A damning investigation from the Associated Press exposes the severe environmental impact of the boom in ethanol production, and calls out the Obama administration for pushing a destructive policy in the face of evidence that it is doing far more harm than was initially promised, not to mention what officials will now admit to. As the writers explain in a Q&A:
Everyone knows the environmental cost of oil and natural gas. But the Obama administration rarely acknowledges that its green initiatives have costs, too. And the government allows green companies to do not-so-green things. For wind power, that means the government looks the other way as turbines kill eagles in violation of federal law. For ethanol, the government accepts the environmental consequences in hopes the industry will develop cleaner next-generation biofuels.
...But when you factor in land conversion — and the erosion, pollution and greenhouse gases that come with it — ethanol doesn't look as good. Independent scientists say it's tough to make a case for ethanol as long as farmers are plowing over virgin prairie and conservation land. That's why ethanol industry executives don't always factor those effects into their calculations when they say their product is far cleaner than oil.

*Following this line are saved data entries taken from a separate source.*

/-- Settles O34: a read writes the host's own fields alone (`observe_agent`); a second read finds the byte the first one
found (`hostByte_agent`), and a second write leaves what the first one left (`hostPut_hostPut_same`). -/
theorem hostAccessesAreIdempotent : Obligations.HostAccessesAreIdempotent := by
  constructor
  · intro s t a rest ha hs ht
    rw [step_cons hs] at ht
    rcases ha with ⟨index, rfl⟩ | ⟨b, i, rfl⟩
    · cases ht; exact observe_agent s rest _
    · cases ht; exact observe_agent s rest _
  · rintro s a (⟨b, i, rfl⟩ | ⟨b, i, v, rfl⟩)
    · refine runScript_repeat rfl ?_
      rw [hostMove, hostTakes, hostByte_agent]
      rfl
    · refine runScript_repeat rfl ?_
      rw [hostMove, hostPut_hostPut_same]

end Sys2Proof.Machine
end

section
/-! PROOFS. The command words, the assembler, what a command reads, and the host's copy (30_encoding.md). -/

namespace Sys2Proof.Machine

/-! ## The decoder -/

theorem decode_of_opEncode {w : Half} (h : opField w = opEncode) : decode w = .ok (.encode (lenField w)) := by
  rw [decode, if_pos h]

theorem decode_of_opDecode {w : Half} (h : opField w = opDecode) : decode w = .ok (.decode (lenField w)) := by
  rw [decode, if_neg (by rw [h]; decide), if_pos h]

theorem decode_of_reserved {w : Half} (he : opField w ≠ opEncode) (hd : opField w ≠ opDecode) :
    decode w = .error (.reservedOp (opField w)) := by
  rw [decode, if_neg he, if_neg hd]

/-- A word stands for a command exactly when its two fields are the command's opcode and operand (rules R60, R61). -/
theorem decode_eq_ok_iff {w : Half} {i : Instr} : decode w = .ok i ↔ opField w = i.op ∧ lenField w = i.operand := by
  constructor
  · intro h
    by_cases he : opField w = opEncode
    · cases (decode_of_opEncode he).symm.trans h; exact ⟨he, rfl⟩
    · by_cases hd : opField w = opDecode
      · cases (decode_of_opDecode hd).symm.trans h; exact ⟨hd, rfl⟩
      · cases (decode_of_reserved he hd).symm.trans h
  · rintro ⟨ho, hl⟩
    cases i with
    | encode n => rw [decode_of_opEncode ho, hl]; rfl
    | decode len => rw [decode_of_opDecode ho, hl]; rfl

/-! ## The fields of a word -/

/-- `LEN` is a byte (rule R60). -/
theorem lenField_le (w : Half) : lenField w ≤ 255 := Nat.le_of_lt_succ (w.extractLsb' 0 8).isLt

/-- A word is its two fields: `CMD16` has no other bits (rules R60, R62). -/
theorem word_ext {w w' : Half} (ho : opField w = opField w') (hl : lenField w = lenField w') : w = w' := by
  have hsplit : ∀ v : Half, v = opField v ++ v.extractLsb' 0 8 := fun v =>
    BitVec.extractLsb'_eq_self.symm.trans (BitVec.extractLsb'_append_extractLsb'_eq_extractLsb' (len₁ := 8) rfl).symm
  rw [hsplit w, hsplit w', ho, BitVec.eq_of_toNat_eq hl]

theorem wellFormed_iff (i : Instr) : i.wellFormed = true ↔ i.operand ≤ 255 := by
  cases i with
  | encode n => exact decide_eq_true_iff
  | decode len => exact decide_eq_true_iff

theorem encode_fields {i : Instr} (h : i.wellFormed = true) :
    opField (encode i) = i.op ∧ lenField (encode i) = i.operand := by
  cases i with
  | encode n => exact Laws.WordFields.encode n h
  | decode len => exact Laws.WordFields.decode len h

/-- Settles O3. Both directions compare fields: those of a well-formed command's word are its opcode and operand
(`encode_fields`), which is what it means to decode to it (`decode_eq_ok_iff`); and a word has nothing but its fields
(`word_ext`). -/
theorem decodeAndEncodeAgree : Obligations.DecodeAndEncodeAgree := by
  refine ⟨fun i h => decode_eq_ok_iff.2 (encode_fields h), fun w i hd => ?_⟩
  obtain ⟨ho, hl⟩ := decode_eq_ok_iff.1 hd
  have hwf : i.wellFormed = true := (wellFormed_iff i).2 (hl ▸ lenField_le w)
  obtain ⟨ho', hl'⟩ := encode_fields hwf
  exact ⟨hwf, word_ext (ho'.trans ho.symm) (hl'.trans hl.symm)⟩

/-- Settles O2, by cases on the opcode as `decode` has them, the fields of `op ++ len` being the two bytes
(`append_fields`). -/
theorem wordsDecodeByTheirTwoFields : Obligations.WordsDecodeByTheirTwoFields := by
  intro op len
  obtain ⟨ho, hl⟩ := append_fields op len
  by_cases he : op = 0x01#8
  · rw [if_pos he, decode_of_opEncode (ho.trans he), hl]
  · rw [if_neg he]
    by_cases hd : op = 0x02#8
    · rw [if_pos hd, decode_of_opDecode (ho.trans hd), hl]
    · rw [if_neg hd, decode_of_reserved (ho.symm ▸ he) (ho.symm ▸ hd), ho]

/-- Settles O1: each word is its opcode byte above its length byte, so it decodes as O2 says. -/
theorem specCommandWordsDecode : Obligations.SpecCommandWordsDecode :=
  ⟨wordsDecodeByTheirTwoFields 0x01#8 0x03#8, wordsDecodeByTheirTwoFields 0x01#8 0x00#8,
    wordsDecodeByTheirTwoFields 0x01#8 0x44#8, wordsDecodeByTheirTwoFields 0x02#8 0x10#8,
    wordsDecodeByTheirTwoFields 0x02#8 0x41#8, wordsDecodeByTheirTwoFields 0x00#8 0x00#8,
    wordsDecodeByTheirTwoFields 0x03#8 0x00#8, wordsDecodeByTheirTwoFields 0xFF#8 0x00#8⟩

/-- Settles O5: the step is the script's first move (`step_cons`), and a write to index 0 issues its word
(`issueCommand_ok`). -/
theorem stepRunsTheIssuedCommand : Obligations.StepRunsTheIssuedCommand := by
  intro s w rest i hs hd
  calc step s = hostMove (.writeReg 0 w) { s with script := rest } := step_cons hs
    _ = issueCommand w { s with script := rest } := rfl
    _ = exec i { s with script := rest } := issueCommand_ok hd _

/-! ## The assembler: numerals -/

/-- The digits that `Nat.toDigits` writes are the digits that the assembler reads. -/
theorem digitValue_digitChar : ∀ b < 17, ∀ d < b, digitValue b d.digitChar = some d := by decide

theorem digitsValue_append (b : Nat) (cs ds : List Char) (acc : Nat) :
    digitsValue b (cs ++ ds) acc = (digitsValue b cs acc).bind (digitsValue b ds) := by
  induction cs generalizing acc with
  | nil => rfl
  | cons c cs ih =>
    rw [List.cons_append, digitsValue, digitsValue]
    cases digitValue b c with
    | none => rfl
    | some v => exact ih _

/-- Reading back a number written in a base from 2 to 16, by induction on the number as `Nat.toDigits` recurses: its
last digit stands behind the digits of its quotient. -/
theorem digitsValue_toDigits {b : Nat} (hb : 1 < b) (hb' : b < 17) (n : Nat) :
    digitsValue b (Nat.toDigits b n) 0 = some n := by
  have hdigit : ∀ d < b, ∀ acc, digitsValue b [d.digitChar] acc = some (acc * b + d) := fun d hd acc => by
    rw [digitsValue, digitValue_digitChar b hb' d hd]; rfl
  induction n using Nat.strongRecOn with
  | ind n ih =>
    rcases Nat.lt_or_ge n b with hn | hn
    · rw [Nat.toDigits_of_lt_base hn, hdigit n hn, Nat.zero_mul, Nat.zero_add]
    · rw [Nat.toDigits_of_base_le hb hn, digitsValue_append, ih (n / b) (Nat.div_lt_self (by omega) hb),
        Option.bind_some, hdigit _ (Nat.mod_lt n (by omega)), Nat.div_add_mod']

theorem numeral_toDigits {b : Nat} (hb : 1 < b) (hb' : b < 17) (n : Nat) : numeral b (Nat.toDigits b n) = some n := by
  rw [← digitsValue_toDigits hb hb' n]
  cases h : Nat.toDigits b n with
  | nil => exact absurd h Nat.toDigits_ne_nil
  | cons c cs => rfl

/-- A written number has no character but digits. -/
theorem mem_toDigits {b n : Nat} {c : Char} (hb : 1 < b) (h : c ∈ Nat.toDigits b n) : ∃ d : Nat, c = d.digitChar := by
  induction n using Nat.strongRecOn with
  | ind n ih =>
    rcases Nat.lt_or_ge n b with hn | hn
    · rw [Nat.toDigits_of_lt_base hn] at h
      exact ⟨n, List.mem_singleton.1 h⟩
    · rw [Nat.toDigits_of_base_le hb hn, List.mem_append] at h
      rcases h with h | h
      · exact ih _ (Nat.div_lt_self (by omega) hb) h
      · exact ⟨n % b, List.mem_singleton.1 h⟩

theorem space_notMem_toDigits {b : Nat} (hb : 1 < b) (n : Nat) : ' ' ∉ Nat.toDigits b n := fun h => by
  obtain ⟨d, hd⟩ := mem_toDigits hb h
  exact Nat.digitChar_ne ' ' (by decide) hd.symm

Craig Cox ,with the Environmental Working Group, calls the 2007 federal mandate to blend gasoline with corn ethanol an "ecological disaster." The environmental cost, according to the AP writers, is massive:
- Five million acres of land that had been set aside for conservation were transformed back into farmland to meet the growing demand for corn ethanol.
- 1.2 million acres of virgin land have already been converted to corn and soybean fields since the mandate was passed.
- Untold amounts of carbon dioxide are being released into the atmosphere from the converted conservation lands, as well as from ethanol factories, which typically burn coal or gas.
- A 5,800 square-mile dead zone in the Gulf of Mexico was caused by "billions of pounds" nitrogen fertilizer (made using natural gas) that washed down the Mississippi River. Experts say it was worsened by the mandate.
13 billion gallons of corn ethanol were required this year by the mandate, up from 9 billion in 2007, when it was first passed by Congress. That's gearing up to a federally mandated goal of 36 billion gallons of ethanol by 2022.
The AP argues that this isn't sound policy: the EPA initially calculated that ethanol would provide only a 16 percent improvement in carbon emissions as compared to gasoline, and only by 2022. By law, biofuels are supposed to be 20 percent greener than gasoline -- by adjusting its model, they managed to amend that initial figure to 21 percent. "If you corrected any of a number of things, it would be on the other side of 20 percent," Richard Plevin of the Transportation Sustainability Research Center at the University of California, Berkeley, told the AP. Whether or not this was purposeful, many of the assumptions they ultimately relied on to reach that number proved incorrect.
The expose is already being called "smear" by ethanol producers, corn growers and its lobbying and public relations firms, who have launched what the AP is calling an "unusual campaign" to criticize and alter the story. The writers, however, insist they have the government data, interviews and scientific research to back up their assertions: that ethanol isn't nearly as green as the government insists.